-- ==== Sys2Proof/Certificates/Slice0/Obligations.lean ====
section
/-! DEFINITION. The statements about the model, family by family. `Puts`, `Does`, `Jumps`, `Traps` and `Waits` (Safety.lean) say
that an instruction completes with an effect, traps or waits, for every state in which its head issues. -/

open Sys2Proof Sys2Proof.Machine

/-! ### Integer, address and predicate instructions (06) -/

/-- R158, R159: every two-source operation, at every type, with a register or an immediate as its second source: `gD :=
put(v)` for the v of R158's table, over a := get(gA), b and the w-bit patterns; DIV and REM by zero set DZ, and nothing else
sets a flag. -/
def Obligations.TwoSourceIntegers : Prop :=
  ∀ x : Alu2,
    let w := tyWidth x.t
    let a := fun u : State => getTy x.t (u.rd x.a)
    let b := fun u : State => getTy x.t (u.src x.t x.b)
    let ua := fun u : State => (u.rd x.a).toNat % 2 ^ w
    let ub := fun u : State => (u.src x.t x.b).toNat % 2 ^ w
    let n := fun u : State => (u.src x.t x.b).toNat % w
    let put := fun (v : State → Int) (u : State) => putTy x.t (v u)
    let sar := fun u : State => if 2 ^ (w - 1) ≤ ua u then (ua u : Int) - 2 ^ w else ua u
    Puts (.add x) (alu2Form x 1) x.d (put fun u => a u + b u) ∧
    Puts (.sub x) (alu2Form x 1) x.d (put fun u => a u - b u) ∧
    Puts (.mul x) (alu2Form x 2) x.d (put fun u => a u * b u) ∧
    Puts (.mulh x) (alu2Form x 2) x.d (put fun u => (a u * b u) / 2 ^ w) ∧
    Puts (.div x) (alu2Form x 3) x.d (put fun u => (a u).tdiv (b u)) (ok := fun u => b u ≠ 0) ∧
    Puts (.div x) (alu2Form x 3) x.d (put fun _ => 2 ^ w - 1) (ok := fun u => b u = 0) (post := (·.setMyFlags flagDZ)) ∧
    Puts (.rem x) (alu2Form x 3) x.d (put fun u => a u - b u * (a u).tdiv (b u)) (ok := fun u => b u ≠ 0) ∧
    Puts (.rem x) (alu2Form x 3) x.d (put a) (ok := fun u => b u = 0) (post := (·.setMyFlags flagDZ)) ∧
    Puts (.and x) (alu2Form x 1) x.d (put fun u => (ua u &&& ub u : Nat)) ∧
    Puts (.or x) (alu2Form x 1) x.d (put fun u => (ua u ||| ub u : Nat)) ∧
    Puts (.xor x) (alu2Form x 1) x.d (put fun u => (ua u ^^^ ub u : Nat)) ∧
    Puts (.andn x) (alu2Form x 1) x.d (put fun u => (ua u &&& (2 ^ w - 1 - ub u) : Nat)) ∧
    Puts (.shl x) (alu2Form x 1) x.d (put fun u => (ua u * 2 ^ n u : Nat)) ∧
    Puts (.shr x) (alu2Form x 1) x.d (put fun u => (ua u / 2 ^ n u : Nat)) ∧
    Puts (.sar x) (alu2Form x 1) x.d (put fun u => sar u / 2 ^ n u) ∧
    Puts (.rot x) (alu2Form x 1) x.d (put fun u => (ua u / 2 ^ n u + ua u % 2 ^ n u * 2 ^ (w - n u) : Nat)) ∧
    Puts (.min x) (alu2Form x 1) x.d (put fun u => if a u ≤ b u then a u else b u) ∧
    Puts (.max x) (alu2Form x 1) x.d (put fun u => if a u ≥ b u then a u else b u)

/-- R156: `put` writes the low w bits of an exact value, extended by the type, and `get` reads them back: modulo 2^w nothing
is lost, and every value that the type holds survives. -/
def Obligations.PutThenGet : Prop :=
  ∀ (t : IntTy) (v : Int),
    (getTy t (putTy t v) - v) % 2 ^ tyWidth t = 0 ∧
    (tySigned t = true → -(2 ^ (tyWidth t - 1)) ≤ getTy t (putTy t v) ∧ getTy t (putTy t v) < 2 ^ (tyWidth t - 1)) ∧
    (tySigned t = false → 0 ≤ getTy t (putTy t v) ∧ getTy t (putTy t v) < 2 ^ tyWidth t) ∧
    (tySigned t = true → (putTy t v).toInt = getTy t (putTy t v)) ∧
    (tySigned t = false → ((putTy t v).toNat : Int) = getTy t (putTy t v))

/-- R160, R161: CLZ, CTZ and POPC count zeros and ones of the w-bit pattern (w of each of the first two for a pattern of
zeros; each bit count is stated by what it bounds),
ABS, NEG and EXT are put of the absolute value, of the negative and of the value, MOV copies 64 bits, and MADR is put of the
exact product and sum. No flag changes. -/
def Obligations.OneSourceIntegers : Prop :=
  (∀ x : Alu1,
    let f := mkForm x.q 1 [x.a] [x.d]
    let w := tyWidth x.t
    let a := fun u : State => getTy x.t (u.rd x.a)
    let ua := fun u : State => (u.rd x.a).toNat % 2 ^ w
    (∃ n : Nat → Nat, Puts (.clz x) f x.d (fun u => BitVec.ofNat 64 (n (ua u))) ∧
      n 0 = w ∧ ∀ v < 2 ^ w, v ≠ 0 → n v < w ∧ 2 ^ (w - n v - 1) ≤ v ∧ v < 2 ^ (w - n v)) ∧
    (∃ n : Nat → Nat, Puts (.ctz x) f x.d (fun u => BitVec.ofNat 64 (n (ua u))) ∧
      n 0 = w ∧ ∀ v < 2 ^ w, v ≠ 0 → n v < w ∧ v % 2 ^ n v = 0 ∧ v / 2 ^ n v % 2 = 1) ∧
    Puts (.popc x) f x.d (fun u => BitVec.ofNat 64 ((List.range w).countP fun i => (ua u).testBit i)) ∧
    Puts (.abs x) f x.d (fun u => putTy x.t (a u).natAbs) ∧
    Puts (.neg x) f x.d (fun u => putTy x.t (-(a u))) ∧
    Puts (.ext x) f x.d (fun u => putTy x.t (a u))) ∧
  (∀ x : GG, Puts (.mov x) (mkForm x.q 1 [x.a] [x.d]) x.d (fun u => u.rd x.a)) ∧
  (∀ x : MadrF, Puts (.madr x) (mkForm x.q 2 [x.a, x.b, x.c] [x.d]) x.d
    (fun u => putTy x.t (getTy x.t (u.rd x.a) * getTy x.t (u.rd x.b) + getTy x.t (u.rd x.c))))

/-- R162, R163, R168: CMP writes 0xFFFF or 0x0000 to pD by its condition, SEL chooses by bit 0 of pC with both sources read,
and OP 0x1F acts on whole 16-bit predicates. `wrPred` discards a write to p0, and p0 reads 0xFFFF (R29). -/
def Obligations.ComparesAndPredicates : Prop :=
  (∀ x : CmpF, ∀ c : Int → Int → Prop,
    (match x.cond with
      | .eq => c = fun a b => a = b
      | .ne => c = fun a b => a ≠ b
      | .lt => c = fun a b => a < b
      | .le => c = fun a b => a ≤ b
      | .gt => c = fun a b => a > b
      | .ge => c = fun a b => a ≥ b) →
    let f := mkForm x.q 1 (x.a :: srcOps x.b) [] [.p x.d]
    let holds := fun u : State => c (getTy x.t (u.rd x.a)) (getTy x.t (u.src x.t x.b))
    Does (.cmp x) f holds (·.wrPred x.d 0xFFFF) ∧
    Does (.cmp x) f (fun u => ¬ holds u) (·.wrPred x.d 0x0000)) ∧
  (∀ x : SelF,
    let f := mkForm x.q 1 [x.a, x.b] [x.d] [.p x.c]
    Puts (.sel x) f x.d (fun u => if (u.me.r.rdP x.c).getLsbD 0 then u.rd x.a else u.rd x.b)) ∧
  (∀ x : PPP,
    let f := mkForm x.q 1 [] [] [.p x.d, .p x.a, .p x.b]
    Does (.pand x) f (fun _ => True) (fun u => u.wrPred x.d (u.me.r.rdP x.a &&& u.me.r.rdP x.b)) ∧
    Does (.por x) f (fun _ => True) (fun u => u.wrPred x.d (u.me.r.rdP x.a ||| u.me.r.rdP x.b)) ∧
    Does (.pxor x) f (fun _ => True) (fun u => u.wrPred x.d (u.me.r.rdP x.a ^^^ u.me.r.rdP x.b))) ∧
  (∀ x : PP, Does (.pnot x) (mkForm x.q 1 [] [] [.p x.d, .p x.a]) (fun _ => True)
    (fun u => u.wrPred x.d (~~~(u.me.r.rdP x.a)))) ∧
  (∀ x : PmovF, Does (.pmov x) (mkForm x.q 1 [x.a] [] [.p x.d]) (fun _ => True)
    (fun u => u.wrPred x.d ((u.rd x.a).setWidth 16))) ∧
  (∀ x : PanyF, Puts (.pany x) (mkForm x.q 1 [] [x.d] [.p x.a]) x.d (fun u => (u.me.r.rdP x.a).setWidth 64))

- **Work order**: Proceeding from the line containing "Does (.por x)" through the line containing "(∀ x : PP, Does", transcribe the lines above exactly, both end lines included.

- **Result below**:
    Does (.por x) f (fun _ => True) (fun u => u.wrPred x.d (u.me.r.rdP x.a ||| u.me.r.rdP x.b)) ∧
    Does (.pxor x) f (fun _ => True) (fun u => u.wrPred x.d (u.me.r.rdP x.a ^^^ u.me.r.rdP x.b))) ∧
  (∀ x : PP, Does (.pnot x) (mkForm x.q 1 [] [] [.p x.d, .p x.a]) (fun _ => True)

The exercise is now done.